Activity: Here is the listing. Report each line in it that contains the string "onInvalid".

Data extract:
◆ ◆ ◆ ◆ ◆

-- ==== Sys2Proof/Machine/State.lean ====
section
/-! DEFINITION. The machine's state as plain data (spec/10_state.md, 20_memory.md R60, 60_exceptions.md R420), the errors
of R405, and the state right after reset (R49, R441). -/

namespace Sys2Proof.Machine

/-- The errors of R405. Each ends the step that raises it; none is a trap (R414). After every one of them but
`invalidOpcode` and `romTooLarge` the registers and memory are unspecified (R126, R407): the fault outcome carries no state,
and the host finds free values there (`State.afterFatal`; safe, log 5). -/
inductive Fault where
  /-- InvalidOpcode (R400), code 1: raised by step when the opcode byte has no table entry and `onInvalid` is `halt`. It
  records the byte and the address it was fetched from. Safe: the exact state after it is given by `Fetched.invalid`, by the
  host's `State.hostStep` and by the run loop (log 6). -/
  | invalidOpcode (opcode : Byte) (address : Word)
  /-- MemoryOutOfBounds (R401), code 2: raised by `addr16` under ADDRESS_WRAP = fault and by a host access outside the
  address space (there under either ADDRESS_WRAP, log 25). It records the exact integer. Safe. -/
  | memoryOutOfBounds (address : Int)
  /-- RomTooLarge (R402), code 3: raised by the host's Load only, never by a step; the load changes nothing. Safe. -/
  | romTooLarge (offset length : Nat)
  /-- StackOverflow (R403), code 4: raised by a push at SP = 0x00 under STACK_WRAP = fault. Safe. -/
  | stackOverflow (sp : Byte)
  /-- StackUnderflow (R404), code 5: raised by a pull at SP = 0xFF under STACK_WRAP = fault. Safe. -/
  | stackUnderflow (sp : Byte)
deriving DecidableEq, Repr

/-- Why the model has no meaning for an instruction. Every row of the opcode table has one, so no step refuses. -/
inductive Refusal where
  /-- Raised by `exec` for an instruction whose meaning is not written; no arm of it does so. Safe. -/
  | notModelled (mnemonic : String)
deriving DecidableEq, Repr

/-- Why a run stopped (R420). -/
inductive StopReason where
  /-- `Halted(BRK)`: a BRK completed and BRKHalts holds (R422). -/
  | haltedBrk
  /-- `StepLimit`: the run's step limit was reached. -/
  | stepLimit
  /-- `Error(e)`: a step ended with an error. -/
  | error (e : Fault)
deriving DecidableEq, Repr

/-- Memory as the list of its cells that differ from the blank byte, addresses strictly rising (R60; form: log 4). -/
abbrev Memory := List Host.Cell

/-- The whole state: the register file (R30), memory (R48, R60), the parameters of the instance (R8) and the run loop's
bookkeeping (R47, R420). -/
structure State where
  /-- `PC` (R34): the address of the next byte to fetch. -/
  pc : Word
  /-- `SP` (R33): the low byte of the next free stack slot. -/
  sp : Byte
  /-- `A`, the accumulator (R31). -/
  a : Byte
  /-- `X`, an index register (R32). -/
  x : Byte
  /-- `Y`, an index register (R32). -/
  y : Byte
  /-- `P`, the status register (R35, R36): C, Z, I, D, B in bits 0 to 4, bit 5 always 0, V in bit 6, N in bit 7. -/
  p : Byte
  /-- `M`, the 64 KiB memory (R60). -/
  mem : Memory
  /-- The instance's parameters (R8); no instruction writes them (R46). -/
  params : Params
  /-- The argument `on_invalid` of the run in progress (R420); the host's Step does not read it. -/
  onInvalid : OnInvalid
  /-- `n`, the number of steps begun in the run (R420). -/
  steps : Nat
  /-- The stop reason the last step or run left for the host (R47, R420). -/
  stop : Option StopReason
  /-- The model's own: how many unspecified states (R407) the instance has been left in, so that each draws its own free
  values (log 24). -/
  draws : Nat
deriving DecidableEq, Repr

/-- The result type of a meaning: a next state, an error, or a refusal. -/
abbrev Out := Host.Outcome State Fault Refusal

/-- The machine right after reset (R49, R441): a fresh instance with the default parameters (R8), every register zero, all
memory zero (R50), no step begun and no stop reason (R441; log 6, log 7, log 24). -/
def State.reset : State where
  pc := 0x0000
  sp := 0x00
  a := 0x00
  x := 0x00
  y := 0x00
  p := 0x00
  mem := []
  params := Config.defaultParams
  onInvalid := .halt
  steps := 0
  stop := none
  draws := 0

end Sys2Proof.Machine
end

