-- ==== Sys2Proof/Machine/Flags.lean ====
section
/-! DEFINITION. The status flags (spec/10_state.md section 2) and the ALU (spec/42_alu.md): byte addition and subtraction,
shifts, increments, comparison, and the flag values they give. -/

namespace Sys2Proof.Machine

/-- The seven named flags of P (R35). -/
inductive Flag where
  | c
  | z
  | i
  | d
  | b
  | v
  | n
deriving DecidableEq, Repr

/-- The bit of P that holds a flag (R35; positions: log 9). -/
def Flag.bit : Flag → Nat
  | .c => 0
  | .z => 1
  | .i => 2
  | .d => 3
  | .b => 4
  | .v => 6
  | .n => 7

/-- A byte with one bit replaced. -/
def setBit (v : Byte) (i : Nat) (b : Bool) : Byte :=
  if b then v ||| BitVec.twoPow 8 i else v &&& ~~~(BitVec.twoPow 8 i)

/-- Reading a flag of P (R11). -/
def State.getFlag (s : State) (f : Flag) : Bool := s.p.getLsbD f.bit

/-- Writing one flag of P; no other bit changes (R11). -/
def State.setFlag (s : State) (f : Flag) (b : Bool) : State := { s with p := setBit s.p f.bit b }

/-- `SetZN(v)` (R40): Z and N are assigned, each cleared when its condition is false. -/
def State.setZN (s : State) (v : Byte) : State := (s.setFlag .z (v == 0)).setFlag .n v.msb

/-- Writing the whole of P: bit 5 is hardwired 0 (R36, R308, R443). -/
def State.writeP (s : State) (v : Byte) : State := { s with p := v &&& 0xDF }

/-- The status byte PHP and BRK push, `P | 0x30` (R74). -/
def pushedStatus (p : Byte) : Byte := p ||| 0x30

/-- What the adder gives: the byte, the carry out and the signed overflow (R170). -/
structure AddResult where
  result : Byte
  carry : Bool
  overflow : Bool
deriving DecidableEq, Repr

/-- `addByte` (R170, R171): the exact sum narrowed to a byte; binary whatever P.D holds (R175). -/
def addByte (a b : Byte) (carryIn : Bool) : AddResult :=
  let sum := a.toNat + b.toNat + carryIn.toNat
  let result := BitVec.ofNat 8 sum
  { result := result
    carry := decide (255 < sum)
    overflow := (a.msb == b.msb) && (result.msb != a.msb) }

/-- `subtractByte` (R172): the carry in is the inverted borrow, the carry out means no borrow occurred. -/
def subtractByte (minuend subtrahend : Byte) (carryIn : Bool) : AddResult :=
  addByte minuend (~~~subtrahend) carryIn

/-- One full adder of the reference algorithm (R174): the sum bit and the carry. -/
def fullAdder (a b c : Bool) : Bool × Bool := (a ^^ b ^^ c, (a && b) || (a && c) || (b && c))

/-- The carry into bit `i` of the reference algorithm (R174): the ripple through the bits below. -/
def rippleCarry (a b : Byte) (carryIn : Bool) : Nat → Bool
  | 0 => carryIn
  | i + 1 => (fullAdder (a.getLsbD i) (b.getLsbD i) (rippleCarry a b carryIn i)).2

/-- The reference algorithm of R174, a ripple of eight full adders. `addByte` is to equal it. -/
def rippleAdd (a b : Byte) (carryIn : Bool) : AddResult :=
  { result := BitVec.ofFnLE fun i : Fin 8 =>
      (fullAdder (a.getLsbD i) (b.getLsbD i) (rippleCarry a b carryIn i)).1
    carry := rippleCarry a b carryIn 8
    overflow := rippleCarry a b carryIn 7 != rippleCarry a b carryIn 8 }

/-- `inc8` (R177). -/
def inc8 (v : Byte) : Byte := v + 1

/-- `dec8` (R177). -/
def dec8 (v : Byte) : Byte := v - 1

/-- What a shift gives: the byte and the bit shifted out (R179). -/
structure ShiftResult where
  result : Byte
  carry : Bool
deriving DecidableEq, Repr

/-- ASL's `shl` (R179): bit 0 becomes 0. The carry in is not used. -/
def shiftLeft (v : Byte) (_carryIn : Bool) : ShiftResult := ⟨v <<< 1, v.getLsbD 7⟩

/-- LSR's `shr` (R179): bit 7 becomes 0. The carry in is not used. -/
def shiftRight (v : Byte) (_carryIn : Bool) : ShiftResult := ⟨v >>> 1, v.getLsbD 0⟩

/-- ROL's `rol` (R179): the carry in becomes bit 0 (log 15). -/
def rotateLeft (v : Byte) (carryIn : Bool) : ShiftResult := ⟨setBit (v <<< 1) 0 carryIn, v.getLsbD 7⟩

/-- ROR's `ror` (R179): the carry in becomes bit 7 (log 15). -/
def rotateRight (v : Byte) (carryIn : Bool) : ShiftResult := ⟨setBit (v >>> 1) 7 carryIn, v.getLsbD 0⟩

/-- The flags of a comparison (R180): C when `r ≥ m` unsigned, Z when equal, N from the difference; nothing else. -/
def State.setCompare (s : State) (r m : Byte) : State :=
  let d := subtractByte r m true
  ((s.setFlag .c d.carry).setFlag .z (r == m)).setFlag .n d.result.msb

/-- C and V of an addition or subtraction, and then Z and N of its result (R210, R211). -/
def State.setArith (s : State) (r : AddResult) : State :=
  (((s.setFlag .c r.carry).setFlag .v r.overflow)).setZN r.result

end Sys2Proof.Machine
end

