-- ==== Sys2Proof/Machine/CompareIncDec.lean ====
section
/-! DEFINITION. Compare, increment and decrement (spec/46_compare_incdec.md). A meaning runs after the fetch,
with PC already past the instruction (R122). -/

namespace Sys2Proof.Machine

/-- CMP (R250): C, Z and N of A against the operand; A is unchanged. -/
def opCmp (src : Source) (s : State) : Out := withSource src s fun v => s.setCompare s.a v

/-- CPX (R251). -/
def opCpx (src : Source) (s : State) : Out := withSource src s fun v => s.setCompare s.x v

/-- CPY (R252). -/
def opCpy (src : Source) (s : State) : Out := withSource src s fun v => s.setCompare s.y v

/-- A write-back of one byte function, with Z and N of the result (R253, R254). -/
def modifyInPlace (f : Byte → Byte) (t : Target) (s : State) : Out :=
  withLoc t s fun l =>
    let r := f (s.readLoc l)
    (s.writeLoc l r).setZN r

/-- INC (R253). -/
def opInc (t : Target) (s : State) : Out := modifyInPlace inc8 t s

/-- DEC (R254). -/
def opDec (t : Target) (s : State) : Out := modifyInPlace dec8 t s

/-- CMP immediate (R250, R141). -/
def execCmpImm (imm8 : Byte) (s : State) : Out := opCmp (.imm imm8) s

/-- CMP zero page (R250, R142). -/
def execCmpZp (zp8 : Byte) (s : State) : Out := opCmp (.mem (.zeroPage zp8)) s

/-- CMP zero page, X (R250, R143). -/
def execCmpZpX (zp8 : Byte) (s : State) : Out := opCmp (.mem (.zeroPageX zp8)) s

/-- CMP absolute (R250, R145). -/
def execCmpAbs (addr : Word) (s : State) : Out := opCmp (.mem (.absolute addr)) s

/-- CMP absolute, X (R250, R146). -/
def execCmpAbsX (base : Word) (s : State) : Out := opCmp (.mem (.absoluteX base)) s

/-- CMP absolute, Y (R250, R146). -/
def execCmpAbsY (base : Word) (s : State) : Out := opCmp (.mem (.absoluteY base)) s

/-- CMP (zero page, X) (R250, R148). -/
def execCmpIndX (zp8 : Byte) (s : State) : Out := opCmp (.mem (.indirectX zp8)) s

/-- CMP (zero page), Y (R250, R149). -/
def execCmpIndY (zp8 : Byte) (s : State) : Out := opCmp (.mem (.indirectY zp8)) s

/-- CPX immediate (R251, R141). -/
def execCpxImm (imm8 : Byte) (s : State) : Out := opCpx (.imm imm8) s

/-- CPX zero page (R251, R142). -/
def execCpxZp (zp8 : Byte) (s : State) : Out := opCpx (.mem (.zeroPage zp8)) s

/-- CPX absolute (R251, R145). -/
def execCpxAbs (addr : Word) (s : State) : Out := opCpx (.mem (.absolute addr)) s

/-- CPY immediate (R252, R141). -/
def execCpyImm (imm8 : Byte) (s : State) : Out := opCpy (.imm imm8) s

/-- CPY zero page (R252, R142). -/
def execCpyZp (zp8 : Byte) (s : State) : Out := opCpy (.mem (.zeroPage zp8)) s

/-- CPY absolute (R252, R145). -/
def execCpyAbs (addr : Word) (s : State) : Out := opCpy (.mem (.absolute addr)) s

/-- INC zero page (R253, R142). -/
def execIncZp (zp8 : Byte) (s : State) : Out := opInc (.mem (.zeroPage zp8)) s

/-- INC zero page, X (R253, R143). -/
def execIncZpX (zp8 : Byte) (s : State) : Out := opInc (.mem (.zeroPageX zp8)) s

/-- INC absolute (R253, R145). -/
def execIncAbs (addr : Word) (s : State) : Out := opInc (.mem (.absolute addr)) s

/-- INC absolute, X (R253, R146). -/
def execIncAbsX (base : Word) (s : State) : Out := opInc (.mem (.absoluteX base)) s

/-- DEC zero page (R254, R142). -/
def execDecZp (zp8 : Byte) (s : State) : Out := opDec (.mem (.zeroPage zp8)) s

/-- DEC zero page, X (R254, R143). -/
def execDecZpX (zp8 : Byte) (s : State) : Out := opDec (.mem (.zeroPageX zp8)) s

/-- DEC absolute (R254, R145). -/
def execDecAbs (addr : Word) (s : State) : Out := opDec (.mem (.absolute addr)) s

/-- DEC absolute, X (R254, R146). -/
def execDecAbsX (base : Word) (s : State) : Out := opDec (.mem (.absoluteX base)) s

/-- INX (R255): increment X. -/
def execInx (s : State) : Out := .next ((s.setX (inc8 s.x)).setZN (inc8 s.x))

/-- INY (R256): increment Y. -/
def execIny (s : State) : Out := .next ((s.setY (inc8 s.y)).setZN (inc8 s.y))

/-- DEX (R257): decrement X. -/
def execDex (s : State) : Out := .next ((s.setX (dec8 s.x)).setZN (dec8 s.x))

/-- DEY (R258): decrement Y. -/
def execDey (s : State) : Out := .next ((s.setY (dec8 s.y)).setZN (dec8 s.y))

end Sys2Proof.Machine
end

◆ ◆ ◆ ◆ ◆

Final answer:
  /-- InvalidOpcode (R400), code 1: raised by step when the opcode byte has no table entry and `onInvalid` is `halt`. It
  onInvalid : OnInvalid
  onInvalid := .halt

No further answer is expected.